=== TASK STATEMENT ===
Run through the data and copy out every line that mentions the word "table".

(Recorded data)

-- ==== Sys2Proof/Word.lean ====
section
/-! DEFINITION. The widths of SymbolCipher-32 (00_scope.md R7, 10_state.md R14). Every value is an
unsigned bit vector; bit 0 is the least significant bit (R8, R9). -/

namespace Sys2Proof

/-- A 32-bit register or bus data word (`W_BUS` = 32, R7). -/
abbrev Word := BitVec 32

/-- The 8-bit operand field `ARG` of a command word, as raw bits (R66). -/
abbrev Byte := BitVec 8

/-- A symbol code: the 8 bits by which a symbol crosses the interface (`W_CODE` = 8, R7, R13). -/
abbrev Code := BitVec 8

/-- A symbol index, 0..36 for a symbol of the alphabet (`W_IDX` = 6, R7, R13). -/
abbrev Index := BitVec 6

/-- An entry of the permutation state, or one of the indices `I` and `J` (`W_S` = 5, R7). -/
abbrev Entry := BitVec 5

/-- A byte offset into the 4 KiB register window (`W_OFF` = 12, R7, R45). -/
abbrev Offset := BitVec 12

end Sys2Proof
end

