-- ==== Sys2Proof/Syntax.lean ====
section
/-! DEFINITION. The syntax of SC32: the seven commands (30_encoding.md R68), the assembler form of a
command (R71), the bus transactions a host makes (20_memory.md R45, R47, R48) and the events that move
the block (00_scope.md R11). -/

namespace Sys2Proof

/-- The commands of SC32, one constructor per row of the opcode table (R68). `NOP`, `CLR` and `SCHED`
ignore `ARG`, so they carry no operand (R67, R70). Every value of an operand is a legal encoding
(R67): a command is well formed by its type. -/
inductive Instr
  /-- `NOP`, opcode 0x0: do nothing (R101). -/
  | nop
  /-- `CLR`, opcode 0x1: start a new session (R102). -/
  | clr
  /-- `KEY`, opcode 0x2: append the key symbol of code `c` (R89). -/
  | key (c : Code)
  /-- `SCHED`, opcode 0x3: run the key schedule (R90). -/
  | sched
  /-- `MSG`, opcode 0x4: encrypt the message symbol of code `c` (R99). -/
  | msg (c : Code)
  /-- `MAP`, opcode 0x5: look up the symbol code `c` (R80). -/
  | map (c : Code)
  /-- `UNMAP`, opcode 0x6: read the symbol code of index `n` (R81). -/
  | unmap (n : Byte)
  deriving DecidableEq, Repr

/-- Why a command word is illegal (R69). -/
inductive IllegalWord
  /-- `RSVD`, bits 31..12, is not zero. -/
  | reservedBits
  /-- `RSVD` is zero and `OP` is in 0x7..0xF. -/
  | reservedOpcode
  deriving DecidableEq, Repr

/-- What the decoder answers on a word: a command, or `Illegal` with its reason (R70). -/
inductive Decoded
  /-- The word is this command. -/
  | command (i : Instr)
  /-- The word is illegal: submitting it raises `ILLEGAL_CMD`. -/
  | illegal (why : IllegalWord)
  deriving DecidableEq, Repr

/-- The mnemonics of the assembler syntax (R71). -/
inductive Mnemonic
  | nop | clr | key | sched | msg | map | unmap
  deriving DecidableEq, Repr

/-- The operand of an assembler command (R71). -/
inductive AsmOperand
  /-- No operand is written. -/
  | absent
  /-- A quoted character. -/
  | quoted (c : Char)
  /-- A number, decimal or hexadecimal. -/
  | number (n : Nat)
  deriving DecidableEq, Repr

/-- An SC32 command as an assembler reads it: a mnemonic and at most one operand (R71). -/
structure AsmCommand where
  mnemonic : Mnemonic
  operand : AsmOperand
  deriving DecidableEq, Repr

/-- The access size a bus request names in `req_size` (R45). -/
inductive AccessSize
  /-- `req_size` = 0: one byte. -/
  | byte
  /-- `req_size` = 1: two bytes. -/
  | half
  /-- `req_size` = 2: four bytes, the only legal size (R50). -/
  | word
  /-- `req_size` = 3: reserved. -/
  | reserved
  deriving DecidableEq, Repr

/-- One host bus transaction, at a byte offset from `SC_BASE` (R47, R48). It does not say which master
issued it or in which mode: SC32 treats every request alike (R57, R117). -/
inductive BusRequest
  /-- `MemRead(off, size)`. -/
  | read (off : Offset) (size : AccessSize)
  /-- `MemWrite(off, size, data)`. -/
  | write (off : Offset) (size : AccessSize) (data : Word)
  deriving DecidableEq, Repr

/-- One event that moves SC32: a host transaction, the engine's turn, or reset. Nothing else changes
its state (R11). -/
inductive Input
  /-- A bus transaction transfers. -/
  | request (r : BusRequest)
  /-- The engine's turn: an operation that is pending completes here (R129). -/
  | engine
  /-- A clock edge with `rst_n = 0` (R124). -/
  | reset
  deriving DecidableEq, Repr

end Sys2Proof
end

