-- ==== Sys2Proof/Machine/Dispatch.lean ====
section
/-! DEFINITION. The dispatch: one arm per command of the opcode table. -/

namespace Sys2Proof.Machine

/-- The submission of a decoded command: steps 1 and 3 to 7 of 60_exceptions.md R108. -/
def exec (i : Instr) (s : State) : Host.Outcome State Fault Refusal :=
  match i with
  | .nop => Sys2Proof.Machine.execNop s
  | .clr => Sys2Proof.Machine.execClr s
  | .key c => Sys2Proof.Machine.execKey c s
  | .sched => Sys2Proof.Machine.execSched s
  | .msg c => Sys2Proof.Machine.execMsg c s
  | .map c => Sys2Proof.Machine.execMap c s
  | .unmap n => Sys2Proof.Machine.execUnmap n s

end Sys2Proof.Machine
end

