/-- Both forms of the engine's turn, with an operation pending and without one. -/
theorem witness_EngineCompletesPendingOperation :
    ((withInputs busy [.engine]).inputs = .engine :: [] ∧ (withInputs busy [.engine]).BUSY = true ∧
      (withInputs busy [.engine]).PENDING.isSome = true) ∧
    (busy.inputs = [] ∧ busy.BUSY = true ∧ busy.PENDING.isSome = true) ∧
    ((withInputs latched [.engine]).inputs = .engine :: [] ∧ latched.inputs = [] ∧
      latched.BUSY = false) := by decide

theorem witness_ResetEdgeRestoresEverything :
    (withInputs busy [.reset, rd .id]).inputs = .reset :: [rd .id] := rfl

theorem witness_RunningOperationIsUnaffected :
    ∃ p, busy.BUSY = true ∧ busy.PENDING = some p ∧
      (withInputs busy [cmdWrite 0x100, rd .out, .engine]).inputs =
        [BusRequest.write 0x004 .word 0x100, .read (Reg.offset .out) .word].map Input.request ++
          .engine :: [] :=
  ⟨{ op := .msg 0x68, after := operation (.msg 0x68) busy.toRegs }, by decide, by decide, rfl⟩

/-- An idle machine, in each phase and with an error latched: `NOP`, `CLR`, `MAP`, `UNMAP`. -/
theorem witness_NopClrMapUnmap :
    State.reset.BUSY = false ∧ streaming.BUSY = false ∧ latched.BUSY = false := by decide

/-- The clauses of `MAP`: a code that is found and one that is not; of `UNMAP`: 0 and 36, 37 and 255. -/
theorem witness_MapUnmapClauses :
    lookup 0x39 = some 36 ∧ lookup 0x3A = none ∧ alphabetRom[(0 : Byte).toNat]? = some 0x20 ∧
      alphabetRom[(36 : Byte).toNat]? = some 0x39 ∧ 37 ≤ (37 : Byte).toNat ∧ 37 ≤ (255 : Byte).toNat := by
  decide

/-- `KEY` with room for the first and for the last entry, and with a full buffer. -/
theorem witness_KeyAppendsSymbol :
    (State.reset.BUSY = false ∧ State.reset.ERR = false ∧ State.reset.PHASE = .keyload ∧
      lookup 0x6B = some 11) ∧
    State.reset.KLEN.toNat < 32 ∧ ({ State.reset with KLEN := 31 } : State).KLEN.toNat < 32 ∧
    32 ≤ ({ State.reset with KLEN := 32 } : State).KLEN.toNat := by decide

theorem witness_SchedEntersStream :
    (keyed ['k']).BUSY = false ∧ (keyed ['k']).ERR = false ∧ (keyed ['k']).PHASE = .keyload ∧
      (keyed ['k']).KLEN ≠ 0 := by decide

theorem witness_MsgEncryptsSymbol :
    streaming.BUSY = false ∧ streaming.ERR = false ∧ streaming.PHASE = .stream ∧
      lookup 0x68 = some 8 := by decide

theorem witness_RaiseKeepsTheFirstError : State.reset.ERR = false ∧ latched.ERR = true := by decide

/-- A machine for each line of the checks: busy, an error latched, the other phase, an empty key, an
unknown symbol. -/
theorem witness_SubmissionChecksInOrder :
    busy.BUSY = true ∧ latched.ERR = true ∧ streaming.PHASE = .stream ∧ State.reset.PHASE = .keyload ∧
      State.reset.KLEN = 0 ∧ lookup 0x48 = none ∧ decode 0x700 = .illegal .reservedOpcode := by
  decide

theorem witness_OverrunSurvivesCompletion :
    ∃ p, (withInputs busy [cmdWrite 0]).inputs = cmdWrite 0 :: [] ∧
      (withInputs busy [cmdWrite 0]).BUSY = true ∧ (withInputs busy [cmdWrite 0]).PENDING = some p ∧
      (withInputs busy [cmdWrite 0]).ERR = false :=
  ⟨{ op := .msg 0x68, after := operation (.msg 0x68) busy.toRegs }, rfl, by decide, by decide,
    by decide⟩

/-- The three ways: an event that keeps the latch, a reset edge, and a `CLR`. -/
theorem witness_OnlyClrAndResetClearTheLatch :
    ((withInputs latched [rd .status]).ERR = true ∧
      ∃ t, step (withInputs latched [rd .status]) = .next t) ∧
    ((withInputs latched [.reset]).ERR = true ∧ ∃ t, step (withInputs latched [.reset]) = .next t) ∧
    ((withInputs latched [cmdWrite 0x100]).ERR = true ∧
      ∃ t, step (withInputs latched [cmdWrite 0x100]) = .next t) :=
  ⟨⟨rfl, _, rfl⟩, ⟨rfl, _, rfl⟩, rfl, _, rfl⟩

=== EXERCISE ANSWER ===
/-- The commands of SC32, one constructor per row of the opcode table (R68). `NOP`, `CLR` and `SCHED`
/-! DEFINITION. The dispatch: one arm per command of the opcode table. -/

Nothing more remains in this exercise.